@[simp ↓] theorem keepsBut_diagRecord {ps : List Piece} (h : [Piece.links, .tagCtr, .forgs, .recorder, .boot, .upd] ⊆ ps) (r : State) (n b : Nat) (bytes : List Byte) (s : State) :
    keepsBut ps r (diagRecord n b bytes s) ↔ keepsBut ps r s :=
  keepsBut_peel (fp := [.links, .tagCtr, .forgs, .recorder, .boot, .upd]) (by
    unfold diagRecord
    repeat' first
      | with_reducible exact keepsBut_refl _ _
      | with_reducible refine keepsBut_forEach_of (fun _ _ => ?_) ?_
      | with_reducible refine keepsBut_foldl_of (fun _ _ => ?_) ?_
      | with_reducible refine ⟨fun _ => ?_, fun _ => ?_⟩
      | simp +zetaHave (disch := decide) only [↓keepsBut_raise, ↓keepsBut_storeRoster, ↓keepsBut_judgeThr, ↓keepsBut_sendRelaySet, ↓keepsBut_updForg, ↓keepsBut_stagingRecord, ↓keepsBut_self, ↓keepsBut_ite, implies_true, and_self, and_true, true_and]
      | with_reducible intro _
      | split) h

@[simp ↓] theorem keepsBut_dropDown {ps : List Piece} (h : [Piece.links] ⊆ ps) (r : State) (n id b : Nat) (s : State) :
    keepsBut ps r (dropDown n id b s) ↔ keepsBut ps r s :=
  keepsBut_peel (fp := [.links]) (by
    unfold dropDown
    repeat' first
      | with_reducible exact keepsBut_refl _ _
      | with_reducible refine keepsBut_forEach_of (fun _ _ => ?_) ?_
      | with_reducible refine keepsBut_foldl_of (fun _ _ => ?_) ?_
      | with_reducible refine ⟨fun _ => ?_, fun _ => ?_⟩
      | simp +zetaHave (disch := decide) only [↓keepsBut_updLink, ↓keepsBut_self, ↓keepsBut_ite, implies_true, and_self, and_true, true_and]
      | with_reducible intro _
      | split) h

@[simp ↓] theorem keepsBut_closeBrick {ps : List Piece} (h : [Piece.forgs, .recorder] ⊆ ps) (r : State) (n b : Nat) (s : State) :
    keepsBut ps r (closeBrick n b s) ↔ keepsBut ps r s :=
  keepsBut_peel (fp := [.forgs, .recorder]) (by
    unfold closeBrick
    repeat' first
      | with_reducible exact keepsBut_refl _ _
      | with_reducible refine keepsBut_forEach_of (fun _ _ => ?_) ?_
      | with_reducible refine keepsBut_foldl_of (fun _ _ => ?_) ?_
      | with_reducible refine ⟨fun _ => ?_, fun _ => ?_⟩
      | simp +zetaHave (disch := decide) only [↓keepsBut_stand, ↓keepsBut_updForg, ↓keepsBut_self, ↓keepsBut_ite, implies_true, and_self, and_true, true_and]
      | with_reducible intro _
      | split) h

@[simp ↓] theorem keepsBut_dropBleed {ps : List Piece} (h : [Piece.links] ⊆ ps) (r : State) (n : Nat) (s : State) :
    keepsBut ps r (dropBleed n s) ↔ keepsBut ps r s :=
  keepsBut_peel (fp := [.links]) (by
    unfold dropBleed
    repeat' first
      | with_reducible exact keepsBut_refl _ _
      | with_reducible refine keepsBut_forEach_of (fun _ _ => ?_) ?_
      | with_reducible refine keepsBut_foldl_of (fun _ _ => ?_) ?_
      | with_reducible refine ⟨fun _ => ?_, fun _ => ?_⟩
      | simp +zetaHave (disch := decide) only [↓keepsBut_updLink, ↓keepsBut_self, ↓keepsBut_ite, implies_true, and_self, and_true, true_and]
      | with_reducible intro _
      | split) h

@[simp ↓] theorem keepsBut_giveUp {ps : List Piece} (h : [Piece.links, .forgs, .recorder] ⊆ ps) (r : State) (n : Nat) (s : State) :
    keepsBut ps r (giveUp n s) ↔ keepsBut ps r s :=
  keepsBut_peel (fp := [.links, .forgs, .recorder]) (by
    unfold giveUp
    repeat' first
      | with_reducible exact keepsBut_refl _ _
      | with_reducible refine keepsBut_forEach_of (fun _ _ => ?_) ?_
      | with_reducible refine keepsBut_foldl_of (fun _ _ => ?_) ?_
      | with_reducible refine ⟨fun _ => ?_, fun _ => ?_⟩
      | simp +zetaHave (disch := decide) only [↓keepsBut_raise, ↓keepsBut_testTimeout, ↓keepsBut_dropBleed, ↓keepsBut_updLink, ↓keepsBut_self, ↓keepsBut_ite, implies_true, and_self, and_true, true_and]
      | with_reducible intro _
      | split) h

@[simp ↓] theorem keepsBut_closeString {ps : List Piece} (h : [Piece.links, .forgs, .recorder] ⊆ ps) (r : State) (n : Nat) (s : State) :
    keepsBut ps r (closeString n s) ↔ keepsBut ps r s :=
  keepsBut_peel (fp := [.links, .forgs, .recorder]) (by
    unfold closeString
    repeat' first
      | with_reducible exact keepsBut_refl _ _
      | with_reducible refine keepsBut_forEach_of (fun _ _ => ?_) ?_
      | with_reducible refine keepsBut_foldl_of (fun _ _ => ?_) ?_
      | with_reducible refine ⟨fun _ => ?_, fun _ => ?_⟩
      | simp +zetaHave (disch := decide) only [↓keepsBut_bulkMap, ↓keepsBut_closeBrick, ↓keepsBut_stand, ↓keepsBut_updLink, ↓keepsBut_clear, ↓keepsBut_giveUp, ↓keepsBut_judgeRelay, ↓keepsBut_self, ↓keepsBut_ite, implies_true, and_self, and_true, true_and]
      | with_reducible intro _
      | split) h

══════════════════════════════

Problem to solve: Write the material out once more so that every line matches the original.

Result:
@[simp ↓] theorem keepsBut_diagRecord {ps : List Piece} (h : [Piece.links, .tagCtr, .forgs, .recorder, .boot, .upd] ⊆ ps) (r : State) (n b : Nat) (bytes : List Byte) (s : State) :
    keepsBut ps r (diagRecord n b bytes s) ↔ keepsBut ps r s :=
  keepsBut_peel (fp := [.links, .tagCtr, .forgs, .recorder, .boot, .upd]) (by
    unfold diagRecord
    repeat' first
      | with_reducible exact keepsBut_refl _ _
      | with_reducible refine keepsBut_forEach_of (fun _ _ => ?_) ?_
      | with_reducible refine keepsBut_foldl_of (fun _ _ => ?_) ?_
      | with_reducible refine ⟨fun _ => ?_, fun _ => ?_⟩
      | simp +zetaHave (disch := decide) only [↓keepsBut_raise, ↓keepsBut_storeRoster, ↓keepsBut_judgeThr, ↓keepsBut_sendRelaySet, ↓keepsBut_updForg, ↓keepsBut_stagingRecord, ↓keepsBut_self, ↓keepsBut_ite, implies_true, and_self, and_true, true_and]
      | with_reducible intro _
      | split) h

@[simp ↓] theorem keepsBut_dropDown {ps : List Piece} (h : [Piece.links] ⊆ ps) (r : State) (n id b : Nat) (s : State) :
    keepsBut ps r (dropDown n id b s) ↔ keepsBut ps r s :=
  keepsBut_peel (fp := [.links]) (by
    unfold dropDown
    repeat' first
      | with_reducible exact keepsBut_refl _ _
      | with_reducible refine keepsBut_forEach_of (fun _ _ => ?_) ?_
      | with_reducible refine keepsBut_foldl_of (fun _ _ => ?_) ?_
      | with_reducible refine ⟨fun _ => ?_, fun _ => ?_⟩
      | simp +zetaHave (disch := decide) only [↓keepsBut_updLink, ↓keepsBut_self, ↓keepsBut_ite, implies_true, and_self, and_true, true_and]
      | with_reducible intro _
      | split) h

@[simp ↓] theorem keepsBut_closeBrick {ps : List Piece} (h : [Piece.forgs, .recorder] ⊆ ps) (r : State) (n b : Nat) (s : State) :
    keepsBut ps r (closeBrick n b s) ↔ keepsBut ps r s :=
  keepsBut_peel (fp := [.forgs, .recorder]) (by
    unfold closeBrick
    repeat' first
      | with_reducible exact keepsBut_refl _ _
      | with_reducible refine keepsBut_forEach_of (fun _ _ => ?_) ?_
      | with_reducible refine keepsBut_foldl_of (fun _ _ => ?_) ?_
      | with_reducible refine ⟨fun _ => ?_, fun _ => ?_⟩
      | simp +zetaHave (disch := decide) only [↓keepsBut_stand, ↓keepsBut_updForg, ↓keepsBut_self, ↓keepsBut_ite, implies_true, and_self, and_true, true_and]
      | with_reducible intro _
      | split) h

@[simp ↓] theorem keepsBut_dropBleed {ps : List Piece} (h : [Piece.links] ⊆ ps) (r : State) (n : Nat) (s : State) :
    keepsBut ps r (dropBleed n s) ↔ keepsBut ps r s :=
  keepsBut_peel (fp := [.links]) (by
    unfold dropBleed
    repeat' first
      | with_reducible exact keepsBut_refl _ _
      | with_reducible refine keepsBut_forEach_of (fun _ _ => ?_) ?_
      | with_reducible refine keepsBut_foldl_of (fun _ _ => ?_) ?_
      | with_reducible refine ⟨fun _ => ?_, fun _ => ?_⟩
      | simp +zetaHave (disch := decide) only [↓keepsBut_updLink, ↓keepsBut_self, ↓keepsBut_ite, implies_true, and_self, and_true, true_and]
      | with_reducible intro _
      | split) h

@[simp ↓] theorem keepsBut_giveUp {ps : List Piece} (h : [Piece.links, .forgs, .recorder] ⊆ ps) (r : State) (n : Nat) (s : State) :
    keepsBut ps r (giveUp n s) ↔ keepsBut ps r s :=
  keepsBut_peel (fp := [.links, .forgs, .recorder]) (by
    unfold giveUp
    repeat' first
      | with_reducible exact keepsBut_refl _ _
      | with_reducible refine keepsBut_forEach_of (fun _ _ => ?_) ?_
      | with_reducible refine keepsBut_foldl_of (fun _ _ => ?_) ?_
      | with_reducible refine ⟨fun _ => ?_, fun _ => ?_⟩
      | simp +zetaHave (disch := decide) only [↓keepsBut_raise, ↓keepsBut_testTimeout, ↓keepsBut_dropBleed, ↓keepsBut_updLink, ↓keepsBut_self, ↓keepsBut_ite, implies_true, and_self, and_true, true_and]
      | with_reducible intro _
      | split) h

@[simp ↓] theorem keepsBut_closeString {ps : List Piece} (h : [Piece.links, .forgs, .recorder] ⊆ ps) (r : State) (n : Nat) (s : State) :
    keepsBut ps r (closeString n s) ↔ keepsBut ps r s :=
  keepsBut_peel (fp := [.links, .forgs, .recorder]) (by
    unfold closeString
    repeat' first
      | with_reducible exact keepsBut_refl _ _
      | with_reducible refine keepsBut_forEach_of (fun _ _ => ?_) ?_
      | with_reducible refine keepsBut_foldl_of (fun _ _ => ?_) ?_
      | with_reducible refine ⟨fun _ => ?_, fun _ => ?_⟩
      | simp +zetaHave (disch := decide) only [↓keepsBut_bulkMap, ↓keepsBut_closeBrick, ↓keepsBut_stand, ↓keepsBut_updLink, ↓keepsBut_clear, ↓keepsBut_giveUp, ↓keepsBut_judgeRelay, ↓keepsBut_self, ↓keepsBut_ite, implies_true, and_self, and_true, true_and]
      | with_reducible intro _
      | split) h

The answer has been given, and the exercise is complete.